Eosinophilic fasciitis in Adult
Classically, EF presents with symmetrical edema and woody induration of the affected extremities but sparing the hands, feet, and face, which progresses rapidly to fibrosis, induration, and a peau d'orange appearance due to the depth and extent of inflammation and fibrosis. It is usually accompanied by pain and joint contractures resulting in a decreased range of motion and paresthesias. The skin in EF is often bound down, accentuating the natural planes between muscles and vasculature, and revealing linear depressions along superficial veins causing the groove sign.
The cause of the disease is currently unknown. EF affects both sexes, with women more commonly affected than men. Individuals of Northern European descent have been most often reported to suffer from EF. The disease has occurred in patients of all ages, from childhood to the elderly, but most patients are middle aged. A history of strenuous physical activity preceding the clinical findings of EF occurs in approximately 30% of patients. Some researchers have hypothesized that certain environmental exposures, including drugs, toxins, and infections (Borrelia burgdorferi), may be potential causes. In addition, thrombocytopenia, aplastic anemia, myelodysplastic syndromes, and other myeloproliferative disorders are associated with EF. The presence of monoclonal gammopathy has been detected in 16%-33% of patients with EF.
While some authorities believe that EF overlaps with deep morphea and scleroderma, features that distinguish EF are a peripheral eosinophilia (in 60%-80% of patients), hypergammaglobulinemia (in 20%-70% of patients), and an absence of Raynaud phenomenon that is common to systemic sclerosis. In a retrospective study, 21 of 60 patients (35%) had concurrent plaque morphea. Antinuclear antibody (ANA) titers are normal. Erythrocyte sedimentation rate (ESR) is usually elevated.

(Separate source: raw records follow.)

-- ==== Sys2Proof/Machine/Crc.lean ====
section
/-! DEFINITION. The CRC-16 generator as pure functions (spec/40_crc16 R100, R101, R108). -/

namespace Sys2Proof.Machine

/-- One shift: "shift left by one, and if the bit shifted out was set, XOR the register with the polynomial" (R100). -/
def crcShift (reg : Half) : Half := if reg.msb then (reg <<< 1) ^^^ 0x1021 else reg <<< 1

/-- `n` shifts. -/
def crcShifts : Nat → Half → Half
  | 0, reg => reg
  | n + 1, reg => crcShifts n (crcShift reg)

/-- `crc_step(reg, b)`: the byte into the high byte of the register, then 8 shifts (R100). -/
def crcStep (reg : Half) (b : Byte) : Half := crcShifts 8 (reg ^^^ (b.setWidth 16 <<< 8))

/-- `crc_update(reg, B)` (R101). -/
def crcUpdate (reg : Half) (b : Bytes) : Half := b.foldl crcStep reg

/-- `CRC_INIT` of R8: the initial register value. -/
def crcInitValue : Half := 0x1D0F

/-- `crc_reg(B)` (R101). -/
def crcReg (b : Bytes) : Half := crcUpdate crcInitValue b

/-- A 16-bit value as two bytes, high byte first (R43). -/
def halfBytes (v : Half) : Bytes := [hi8 v, lo8 v]

/-- `crc16(B)`: two bytes, high byte first (R101). -/
def crc16 (b : Bytes) : Bytes := halfBytes (crcReg b)

/-- `crc_ok(F, E)`: the two bytes before `E` are the checksum of all before them (R108). -/
def crcOk (f : Bytes) (e : Nat) : Bool := crc16 (f.take (e - 2)) == (f.take e).drop (e - 2)

end Sys2Proof.Machine
end

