-- ==== Sys2Proof/Machine/TlvCommands.lean ====
section
/-! DEFINITION. The TLV commands (spec/41_tlv R112, R114, R117). None of them has a status of its own (R275). -/

namespace Sys2Proof.Machine

/-- `TLV_DEC data` on its bytes: `RES.params <- tlv_decode(data)`, `OBUF <- empty`; truncation raises no flag (R112). -/
def completeTlvDec (c : TlvTables) (data : Bytes) (s : State) : State := complete noFlags [] (.params (tlvDecode c data)) s

/-- `TLV_DEC data` (R112). -/
def execTlvDec (data : Bytes) (s : State) : Outcome := withOperands [data] s (.next (completeTlvDec Config.tables data s))

/-- `TLV_ENC params`: `OBUF <- tlv_encode(params)`, at most 768 bytes (R114). -/
def execTlvEnc (params : ParamMap) (s : State) : Outcome := .next (complete noFlags (tlvEncode Config.tables params) .none s)

/-- `TLV_NAME tag` on its tag: the name in `OBUF`, `FOUND` when the tag is in `TLV_NAMES` (R117). An entry that breaks D35 counts as
absent, DESIGN CHOICE (notes/assumptions/6.md). -/
def completeTlvName (c : TlvTables) (tag : Byte) (s : State) : State :=
  complete (nameFlags (namedTag c tag).isSome) (tagName c tag) .none s

/-- `TLV_NAME tag` (R117). -/
def execTlvName (tag : Byte) (s : State) : Outcome := .next (completeTlvName Config.tables tag s)

end Sys2Proof.Machine
end

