-- ==== Sys2Proof/Safety.lean ====
section
/-! DEFINITION. What a good state is, in the terms the statements use: the invariants of spec/45_aes_cbc R231 and of spec/10_state R15 to R22,
and the spec's second descriptions of the CRC (spec/40_crc16 R102). -/

namespace Sys2Proof.Machine

/-- R231 (a), for the five registers: all hold values exactly when `SESS` is `DERIVED` or `ACTIVE`. -/
def SecretsMatchSess (s : State) : Prop :=
  s.kSign.isSome = s.sess.live ∧ s.kApp.isSome = s.sess.live ∧ s.ivApp.isSome = s.sess.live ∧
    s.kDev.isSome = s.sess.live ∧ s.ivDev.isSome = s.sess.live

/-- R231 (b): `SESS != UNINIT` implies `LAN_KEY != none`. -/
def SessNeedsLanKey (s : State) : Prop := s.sess ≠ .uninit → s.lanKey ≠ none

/-- R231 (c) and (d): in a live session the three keys come from one derivation from the LAN key the block holds, and so do both IVs
while no message has rotated them. -/
def SecretsFromOneDerive (s : State) : Prop :=
  s.sess.live = true → ∃ k n, s.lanKey = some k ∧
    s.kSign = some (deriveSecrets k n).kSign ∧ s.kApp = some (deriveSecrets k n).kApp ∧ s.kDev = some (deriveSecrets k n).kDev ∧
    (s.sess = .derived → s.ivApp = some (deriveSecrets k n).ivApp ∧ s.ivDev = some (deriveSecrets k n).ivDev)

/-- The invariants of the session state (R231). -/
def SessionInv (s : State) : Prop := SecretsMatchSess s ∧ SessNeedsLanKey s ∧ SecretsFromOneDerive s

/-- A register of `n` bytes or none. -/
def holdsBytes (n : Nat) (v : Option Bytes) : Prop := ∀ b, v = some b → b.length = n

/-- The widths of R15 and R16. -/
def WidthInv (s : State) : Prop :=
  (∀ k, s.lanKey = some k → k.length ≤ Config.maxOperand) ∧ holdsBytes 32 s.kSign ∧ holdsBytes 32 s.kApp ∧ holdsBytes 16 s.ivApp ∧
    holdsBytes 32 s.kDev ∧ holdsBytes 16 s.ivDev

/-- `STATUS` holds one of the twelve codes: "No other value of `STATUS` ever occurs" (R270). -/
def StatusLegal (s : State) : Prop := ∃ st : Status, s.status = st.code

/-- Bits 6 and 7 of `FLAGS` read 0 (R19). -/
def FlagsLegal (s : State) : Prop := s.flags &&& 0xC0 = 0

/-- A mapping that `RES` holds is in canonical form (R22). -/
def ResCanonical (s : State) : Prop :=
  match s.res with
  | .params m => m.Sorted
  | .recipe r => ∀ m, r.params = some m → m.Sorted
  | _ => True

/-- The form of the result registers: `OLEN <= OBUF_SIZE` (R17), R270, R19, R22. -/
def ResultInv (s : State) : Prop := Memory.wf s.obuf = true ∧ StatusLegal s ∧ FlagsLegal s ∧ ResCanonical s

/-- A good state. -/
def Inv (s : State) : Prop := SessionInv s ∧ WidthInv s ∧ ResultInv s

/-- A good run never stops: each step answers a next state (R54, R61, R304). -/
def Completes (o : Outcome) : Prop := ∃ t, o = .next t

/-- The instructions that read or write a session register (R15, R16). -/
def usesSession : Instr → Bool
  | .reset | .setKey _ | .derive .. | .expire | .enc _ | .dec _ | .sign _ => true
  | .nop | .crc16 _ | .crcInit | .crcUpd _ | .tlvDec _ | .tlvEnc _ | .tlvName _ | .monDec _ | .rcpDec _ | .propDec _ | .brew .. | .b64e _
  | .b64d _ | .hexe _ | .hexd _ | .frameBrew .. | .frameRecipeProfile .. | .frameRecipeDefault .. | .frameProperty .. | .frameMonitor _
  | .tlvEntry1 .. | .tlvEntry2 .. => false

/-- The instructions that write the `CRC` register (R13). -/
def writesCrc : Instr → Bool
  | .reset | .crc16 _ | .crcInit | .crcUpd _ => true
  | .nop | .tlvDec _ | .tlvEnc _ | .tlvName _ | .monDec _ | .rcpDec _ | .propDec _ | .brew .. | .setKey _ | .derive .. | .expire
  | .enc _ | .dec _ | .sign _ | .b64e _ | .b64d _ | .hexe _ | .hexd _ | .frameBrew .. | .frameRecipeProfile .. | .frameRecipeDefault ..
  | .frameProperty .. | .frameMonitor _ | .tlvEntry1 .. | .tlvEntry2 .. => false

/-- The session registers of two states agree. -/
def SameSession (s t : State) : Prop :=
  t.sess = s.sess ∧ t.lanKey = s.lanKey ∧ t.kSign = s.kSign ∧ t.kApp = s.kApp ∧ t.ivApp = s.ivApp ∧ t.kDev = s.kDev ∧ t.ivDev = s.ivDev

/-- Two states agree on everything but the LAN key and the five secrets, and the host sees the same `SSTAT`. -/
def SameButSecrets (s t : State) : Prop :=
  t.port = s.port ∧ t.crc = s.crc ∧ t.sess = s.sess ∧ t.lanKey.isSome = s.lanKey.isSome ∧ t.obuf = s.obuf ∧ t.status = s.status ∧
    t.flags = s.flags ∧ t.res = s.res

/-! ## Results, operands and statuses, as the statements name them -/

/-- `s` with its four result registers replaced (R17, R18, R19, R21) and nothing else. -/
def State.withResults (s : State) (status flags : Byte) (obuf : Bytes) (res : Res) : State :=
  { s with status := status, flags := flags, obuf := obuf, res := res }

/-- `s` with the session state and the five secrets replaced (R14, R16) and nothing else. -/
def State.withSession (s : State) (sess : Sess) (kSign kApp ivApp kDev ivDev : Option Bytes) : State :=
  { s with sess := sess, kSign := kSign, kApp := kApp, ivApp := ivApp, kDev := kDev, ivDev := ivDev }

/-- Every element of state at its value of the table of R24. -/
def AtReset (s : State) : Prop :=
  s.crc = 0x1D0F ∧ s.sess = .uninit ∧ s.lanKey = none ∧ s.kSign = none ∧ s.kApp = none ∧ s.ivApp = none ∧ s.kDev = none ∧
    s.ivDev = none ∧ s.obuf = [] ∧ olen s = 0 ∧ s.status = 0x00 ∧ s.flags = 0x00 ∧ sstat s = 0x00 ∧ s.res = .none

/-- The 22 commands of R62, the instructions a descriptor can hold; the other rows of the opcode table are wire formats. -/
def isCommand (i : Instr) : Bool := encodeOffer i == .descriptor (encode i)

/-- The bytes of a TLV entry (R71). -/
def entryBytes (c : TlvTables) (e : Byte × Half) : Bytes :=
  if e.1 ∈ c.twoByteTags then [e.1, hi8 e.2, lo8 e.2] else [e.1, lo8 e.2]

/-- Bytes too few for one more entry: nothing, a lone tag, a two-byte tag with one byte (R118). -/
def TooShortForAnEntry (c : TlvTables) (tail : Bytes) : Prop :=
  tail = [] ∨ (∃ t, tail = [t]) ∨ ∃ t v, tail = [t, v] ∧ t ∈ c.twoByteTags

/-- The name tables that R116 and D35 allow: ASCII names that fit `OBUF`, none twice, none `0x` followed by two hex digits. -/
def NamesMeetD35 (c : TlvTables) : Prop :=
  (∀ t n, tableEntry c t = some n → (∀ b ∈ n, b < 128) ∧ n.length ≤ Config.obufSize ∧
    ∀ x y, isHexDigit x = true → isHexDigit y = true → n ≠ [0x30, 0x78, x, y]) ∧
  ∀ t u n, tableEntry c t = some n → tableEntry c u = some n → t = u

/-- The fields of `RES` the host can read are exactly the listed ones, with the listed values (R21). -/
def ResReads (s : State) (fields : List (ResField × HostValue)) : Prop :=
  (∀ e ∈ fields, hostRead s (.res e.1) = .ok e.2) ∧ ∀ f, f ∉ fields.map Prod.fst → hostRead s (.res f) = .error (.resField f)

/-- A profile-scoped recipe frame of at least 8 bytes (R69). -/
def IsProfileFrame (f : Bytes) : Prop := ∃ len prof bev tlv c₁ c₀, f = [0xD0, len, 0xA6, 0xF0, prof, bev] ++ tlv ++ [c₁, c₀]

/-- A default recipe frame of at least 7 bytes (R69). -/
def IsDefaultFrame (f : Bytes) : Prop := ∃ len bev tlv c₁ c₀, f = [0xD0, len, 0xB0, 0xF0, bev] ++ tlv ++ [c₁, c₀]

/-! ## The text forms written out (R241, R245, R246) -/

/-- The digits `0123456789abcdef` (R246). -/
def hexDigits : Bytes :=
  [0x30, 0x31, 0x32, 0x33, 0x34, 0x35, 0x36, 0x37, 0x38, 0x39, 0x61, 0x62, 0x63, 0x64, 0x65, 0x66]

/-- The digits `0123456789ABCDEF`, which decoding accepts too (R245). -/
def hexDigitsUpper : Bytes :=
  [0x30, 0x31, 0x32, 0x33, 0x34, 0x35, 0x36, 0x37, 0x38, 0x39, 0x41, 0x42, 0x43, 0x44, 0x45, 0x46]

/-- `val` of R245: the place of a character among the digits of either case. -/
def hexDigitValue (c : Byte) : Nat := if c ∈ hexDigits then hexDigits.idxOf c else hexDigitsUpper.idxOf c

/-- The base64 alphabet, value 0 to 63: `A` to `Z`, `a` to `z`, `0` to `9`, `+`, `/` (R241). -/
def b64Alphabet : Bytes :=
  [0x41, 0x42, 0x43, 0x44, 0x45, 0x46, 0x47, 0x48, 0x49, 0x4A, 0x4B, 0x4C, 0x4D, 0x4E, 0x4F, 0x50]
  ++ [0x51, 0x52, 0x53, 0x54, 0x55, 0x56, 0x57, 0x58, 0x59, 0x5A, 0x61, 0x62, 0x63, 0x64, 0x65, 0x66]
  ++ [0x67, 0x68, 0x69, 0x6A, 0x6B, 0x6C, 0x6D, 0x6E, 0x6F, 0x70, 0x71, 0x72, 0x73, 0x74, 0x75, 0x76]
  ++ [0x77, 0x78, 0x79, 0x7A, 0x30, 0x31, 0x32, 0x33, 0x34, 0x35, 0x36, 0x37, 0x38, 0x39, 0x2B, 0x2F]

/-- The character of a value below 64 (R241). -/
def b64Digit (v : Nat) : Byte := b64Alphabet.getD v 0

/-- The four characters of the 24 bits of three bytes (R242). -/
def b64Group (x y z : Byte) : Bytes :=
  let n := x.toNat * 65536 + y.toNat * 256 + z.toNat
  [b64Digit (n / 262144), b64Digit (n / 4096 % 64), b64Digit (n / 64 % 64), b64Digit (n % 64)]

/-- The three bytes of the 24 bits of four values (R243). -/
def b64GroupBytes (p q r s : Nat) : Bytes :=
  let n := p * 262144 + q * 4096 + r * 64 + s
  [BitVec.ofNat 8 (n / 65536), BitVec.ofNat 8 (n / 256), BitVec.ofNat 8 n]

/-- A byte string is an operand the block accepts (R64). -/
abbrev Fits (b : Bytes) : Prop := b.length ≤ Config.maxOperand

/-- The `bytes` operands of an instruction (R62); a wire frame counts as one operand, its bytes. -/
def bytesOperands : Instr → List Bytes
  | .crc16 d | .crcUpd d | .tlvDec d | .monDec d | .rcpDec d | .propDec d | .setKey d | .enc d | .dec d | .sign d | .b64e d | .b64d d
  | .hexe d | .hexd d => [d]
  | .derive ar dr atm dtm => [ar, dr, atm, dtm]
  | .nop | .reset | .crcInit | .tlvEnc _ | .tlvName _ | .brew .. | .expire | .tlvEntry1 .. | .tlvEntry2 .. => []
  | .frameBrew l b t tlv c => [encode (.frameBrew l b t tlv c)]
  | .frameRecipeProfile l p b tlv c => [encode (.frameRecipeProfile l p b tlv c)]
  | .frameRecipeDefault l b tlv c => [encode (.frameRecipeDefault l b tlv c)]
  | .frameProperty l o pl c => [encode (.frameProperty l o pl c)]
  | .frameMonitor f => [encode (.frameMonitor f)]

/-- The statuses an instruction can end with when its operands fit (R275), 0 among them. -/
def ownStatuses : Instr → List Byte
  | .monDec _ | .frameMonitor _ => [0x00, 0x10, 0x11, 0x12, 0x13]
  | .derive .. => [0x00, 0x22]
  | .enc _ => [0x00, 0x20, 0x02]
  | .dec _ => [0x00, 0x20, 0x21]
  | .sign _ => [0x00, 0x20]
  | .b64d _ => [0x00, 0x30]
  | .hexd _ => [0x00, 0x31]
  | .nop | .reset | .crc16 _ | .crcInit | .crcUpd _ | .tlvDec _ | .tlvEnc _ | .tlvName _ | .rcpDec _ | .propDec _ | .brew .. | .setKey _
  | .expire | .b64e _ | .hexe _ | .frameBrew .. | .frameRecipeProfile .. | .frameRecipeDefault .. | .frameProperty .. | .tlvEntry1 ..
  | .tlvEntry2 .. => [0x00]

/-- The frame a monitor decode works on: the operand of `MON_DEC`, the bytes of a wire monitor frame. -/
def monitorOperand : Instr → Option Bytes
  | .monDec f => some f
  | .frameMonitor f => some (encode (.frameMonitor f))
  | _ => none

/-- The 22 opcode bytes (R62). -/
def commandOpcodes : List Byte :=
  [0x00, 0x01, 0x10, 0x11, 0x12, 0x20, 0x21, 0x22, 0x30, 0x31, 0x32, 0x40, 0x50, 0x51, 0x52, 0x60, 0x61, 0x62, 0x70, 0x71, 0x72, 0x73]

/-- The reserved opcode bytes, by the ranges of R65. -/
def reservedOpcode (op : Byte) : Bool :=
  (0x02 ≤ op && op ≤ 0x0F) || (0x13 ≤ op && op ≤ 0x1F) || (0x23 ≤ op && op ≤ 0x2F) || (0x33 ≤ op && op ≤ 0x3F) ||
  (0x41 ≤ op && op ≤ 0x4F) || (0x53 ≤ op && op ≤ 0x5F) || (0x63 ≤ op && op ≤ 0x6F) || 0x74 ≤ op

/-- The value a tag's entry carries: 16 bits of a two-byte tag, the low 8 bits otherwise (R113). -/
def maskedValue (c : TlvTables) (t : Byte) (v : Half) : Half := if c.width t = 2 then v else v &&& 0x00FF

/-- The test configuration CFG-A (spec/95_test_vectors): the spec's own, says nothing about the real device. -/
def cfgA : TlvTables := { twoByteTags := [], priority := [0x01, 0x1B, 0x02], names := [] }

/-- The test configuration CFG-B (spec/95_test_vectors). -/
def cfgB : TlvTables := { twoByteTags := [0x09, 0x0F], priority := [0x19, 0x01, 0x1B, 0x02], names := [] }

/-! ## The CRC described a second time (R102) -/

/-- One bit, most significant first: "`fb <- bits[15:15] of reg xor bit`, shift, xor the polynomial if `fb = 1`" (R102 law 3). -/
def crcBit (reg : Half) (bit : Bool) : Half := if reg.msb ^^ bit then (reg <<< 1) ^^^ 0x1021 else reg <<< 1

/-- The bits of a byte, most significant first. -/
def msbFirst (b : Byte) : List Bool := [7, 6, 5, 4, 3, 2, 1, 0].map fun k => b.getLsbD k

/-- The register after a byte string, bit by bit (R102 law 3). -/
def crcBitSerial (reg : Half) (b : Bytes) : Half := (b.flatMap msbFirst).foldl crcBit reg

/-- The table entry `T[i] = crc_step(0x0000, i)` (R102 law 4). -/
def crcTable (i : Byte) : Half := crcStep 0 i

/-- Bit `k` of byte `i` of a byte string flipped. -/
def flipBit (b : Bytes) (i k : Nat) : Bytes := b.set i (b.getD i 0 ^^^ BitVec.ofNat 8 (2 ^ k))

end Sys2Proof.Machine
end

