-- ==== Sys2Proof/Certificates/Slice0/Obligations.lean ====
section
/-! DEFINITION. The statements for the provers. -/

open Sys2Proof Sys2Proof.Machine

/-! ## Encoding and the step -/

/-- DECODE AND ENCODE AGREE (R62, R63, R67 to R71): every well-formed instruction, with every operand, is read back from its own offer. -/
def Obligations.DecodeOfEncodeIsTheInstruction : Prop :=
  ∀ i : Instr, i.wellFormed = true → decodeOffer (encodeOffer i) = .ok i

/-- "with nothing after the last operand" (R60, R63): bytes after a whole descriptor, and a descriptor cut short, are invalid, for every
byte string that decodes; and a `pmap` operand is read entry by entry in the order given, in any order and with repeated tags: "a later
entry with the same tag overwrites an earlier one" (R63). -/
def Obligations.NoDescriptorIsAPrefixOfAnother : Prop :=
  (∀ (d : Bytes) (i : Instr), decode d = .ok i →
    (∀ extra : Bytes, extra ≠ [] → ∀ j, decode (d ++ extra) ≠ .ok j) ∧
    (∀ p q : Bytes, d = p ++ q → q ≠ [] → ∀ j, decode p ≠ .ok j)) ∧
  ∀ entries : List (Byte × Half), entries.length < 65536 →
    let operand : Bytes := [hi8 (BitVec.ofNat 16 entries.length), lo8 (BitVec.ofNat 16 entries.length)] ++
      entries.flatMap fun e => [e.1, hi8 e.2, lo8 e.2]
    ∃ m : ParamMap, m.Sorted ∧ (∀ t, m.get? t = (entries.reverse.find? fun e => e.1 == t).map Prod.snd) ∧
      decode (0x21 :: operand) = .ok (.tlvEnc m) ∧ ∀ bev trig, decode (0x40 :: bev :: trig :: operand) = .ok (.brew bev trig m)

/-- R64: an invalid descriptor raises `BADCMD`; an operand longer than `MAX_OPERAND` raises `OPERAND`, whatever else holds, and no
descriptor can carry one. -/
def Obligations.InvalidDescriptorsAndLongOperandsRaise : Prop :=
  (∀ (s : State) (d : Bytes) (rest : List Offer), s.port = .descriptor d :: rest → (∀ i, decode d ≠ .ok i) →
    step s = .next (State.withResults { s with port := rest } 0x01 0x00 [] .none)) ∧
  (∀ j, decode [] ≠ .ok j) ∧
  (∀ (i : Instr) (s : State) (b : Bytes), isCommand i = true → b ∈ bytesOperands i → Config.maxOperand < b.length →
    exec i s = .next (s.withResults 0x02 0x00 [] .none)) ∧
  (∀ (d : Bytes) (i : Instr), decode d = .ok i → ∀ b ∈ bytesOperands i, Fits b)

/-- R65: the reserved opcodes are the bytes that R62 does not list, and a descriptor that begins with one raises `BADCMD`. -/
def Obligations.ReservedOpcodesRaiseBadCmd : Prop :=
  (∀ op : Byte, reservedOpcode op = true ↔ op ∉ commandOpcodes) ∧
  ∀ (op : Byte) (tail : Bytes) (s : State) (rest : List Offer), reservedOpcode op = true →
    s.port = .descriptor (op :: tail) :: rest →
    step s = .next (State.withResults { s with port := rest } 0x01 0x00 [] .none)

/-- A STEP RUNS THE DECODED INSTRUCTION (R49, R50, R60): the oldest offer, taken from the port; with nothing offered "its state holds"
(R286). -/
def Obligations.StepRunsTheOldestOffer : Prop :=
  (∀ (s : State) (o : Offer) (rest : List Offer) (i : Instr), s.port = o :: rest → decodeOffer o = .ok i →
    step s = exec i { s with port := rest }) ∧
  ∀ s : State, s.port = [] → step s = .next s

/-- Descriptors written out in spec/30_encoding (R65, examples) and spec/43 (R164), decoded. -/
def Obligations.WrittenDescriptorsDecode : Prop :=
  decode [0x00] = .ok .nop ∧
  decode [0x10, 0x00, 0x09, 0x31, 0x32, 0x33, 0x34, 0x35, 0x36, 0x37, 0x38, 0x39] =
    .ok (.crc16 [0x31, 0x32, 0x33, 0x34, 0x35, 0x36, 0x37, 0x38, 0x39]) ∧
  decode [0x22, 0x0A] = .ok (.tlvName 0x0A) ∧
  decode [0x40, 0x01, 0x01, 0x00, 0x03, 0x01, 0x00, 0x24, 0x1B, 0x00, 0x04, 0x02, 0x00, 0x05] =
    .ok (.brew 0x01 0x01 [(0x01, 36), (0x02, 5), (0x1B, 4)]) ∧
  decode [0x51, 0x00, 0x02, 0x41, 0x42, 0x00, 0x02, 0x43, 0x44, 0x00, 0x01, 0x31, 0x00, 0x01, 0x32] =
    .ok (.derive [0x41, 0x42] [0x43, 0x44] [0x31] [0x32]) ∧
  decode [0x52] = .ok .expire ∧
  encode (stopCommand) = [0x40, 0x10, 0x02, 0x00, 0x02, 0x0F, 0x00, 0xFA, 0x1B, 0x00, 0x01]

/-! ## Reset -/

/-- R24, R300: the state after hardware reset and after the `RESET` command, from every state; after reset the block waits for the first
command. -/
def Obligations.ResetStateIsTheTable : Prop :=
  AtReset State.reset ∧ (∀ s : State, ∃ t, exec .reset s = .next t ∧ AtReset t) ∧
  State.reset.port = [] ∧ ∀ k : Nat, Host.Core.run Sys2Proof.core k State.reset = .next State.reset

/-- R301: `RESET`, descriptor `01`, puts every element of state at its reset value, the LAN key too, so a `DERIVE` after it raises
`NO_LANKEY`; `01 xx` is `BADCMD` and resets nothing. -/
def Obligations.ResetCommandClearsTheLanKey : Prop :=
  decode [0x01] = .ok .reset ∧
  (∀ s : State, ∃ t, exec .reset s = .next t ∧ AtReset t ∧
    ∀ ar dr atm dtm : Bytes, Fits ar → Fits dr → Fits atm → Fits dtm →
      exec (.derive ar dr atm dtm) t = .next (t.withResults 0x22 0x00 [] .none)) ∧
  (∀ (s : State) (rest : List Offer) (x : Byte) (tail : Bytes), s.port = .descriptor (0x01 :: x :: tail) :: rest →
    step s = .next (State.withResults { s with port := rest } 0x01 0x00 [] .none))

/-! ## Invariants of every step -/

/-- The good states include the state after reset. -/
def Obligations.ResetIsGood : Prop := Inv State.reset

/-- R231: the session invariants hold after reset and every step keeps them, from every state that has them. -/
def Obligations.EveryStepKeepsTheSessionInvariants : Prop :=
  SessionInv State.reset ∧ ∀ s t : State, SessionInv s → step s = .next t → SessionInv t

/-- The widths of R15 and R16 hold after every step from a state that has them: keys of 32 bytes, IVs of 16, a LAN key of at most
`MAX_OPERAND`. -/
def Obligations.EveryStepKeepsTheRegisterWidths : Prop :=
  ∀ s t : State, WidthInv s → step s = .next t → WidthInv t

/-- The form of the result registers is kept by every step: `OLEN <= OBUF_SIZE` (R17), a status code of R270, reserved flag bits 0 (R19),
a mapping in canonical form (R22). -/
def Obligations.EveryStepKeepsTheResultForm : Prop :=
  ∀ s t : State, ResultInv s → step s = .next t → ResultInv t

/-- No run from a good state stops: whatever is offered, for any number of steps, the block answers a next state and it is good
(R54, R61, R304). -/
def Obligations.RunsFromGoodStatesNeverStop : Prop :=
  (∀ s : State, Inv s → ∀ k : Nat, ∃ t, Host.Core.run Sys2Proof.core k s = .next t ∧ Inv t) ∧
  ∀ (offers : List Offer) (k : Nat), ∃ t, Host.Core.run Sys2Proof.core k { State.reset with port := offers } = .next t ∧ Inv t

M35.4 – Diffuse (eosinophilic) fasciitis
24129002 – Fasciitis with eosinophilia syndrome
- Scleroderma – A more superficial fibrotic connective tissue disease that is associated with Raynaud phenomenon and internal visceral involvement.
- Morphea – A form of cutaneously limited scleroderma characterized by isolated plaques of the skin; it is usually not as symmetrical, extensive, or abrupt as EF.
- Scleromyxedema – Presents with papules coalescing into indurated plaques on the extremities and is associated with paraproteinemia as well, but biopsy shows a hypercellular and myxedematous superficial fibrosis rather than a deep fibrosis of the fascia.
- Nephrogenic systemic fibrosis – Occurs in the setting of significant kidney disease and is highly associated with the administration of gadolinium-based contrast agents during periods of renal insufficiency.
- Eosinophilia-myalgia syndrome / toxic oil syndrome – In the 1980s and early 1990s, contaminated rapeseed oil and contaminated tryptophan supplements resulted in a disease presentation similar to EF that caused erythema, edema, fibrosis, and joint contractures, but the illnesses disappeared with identification of the contaminated ingestants.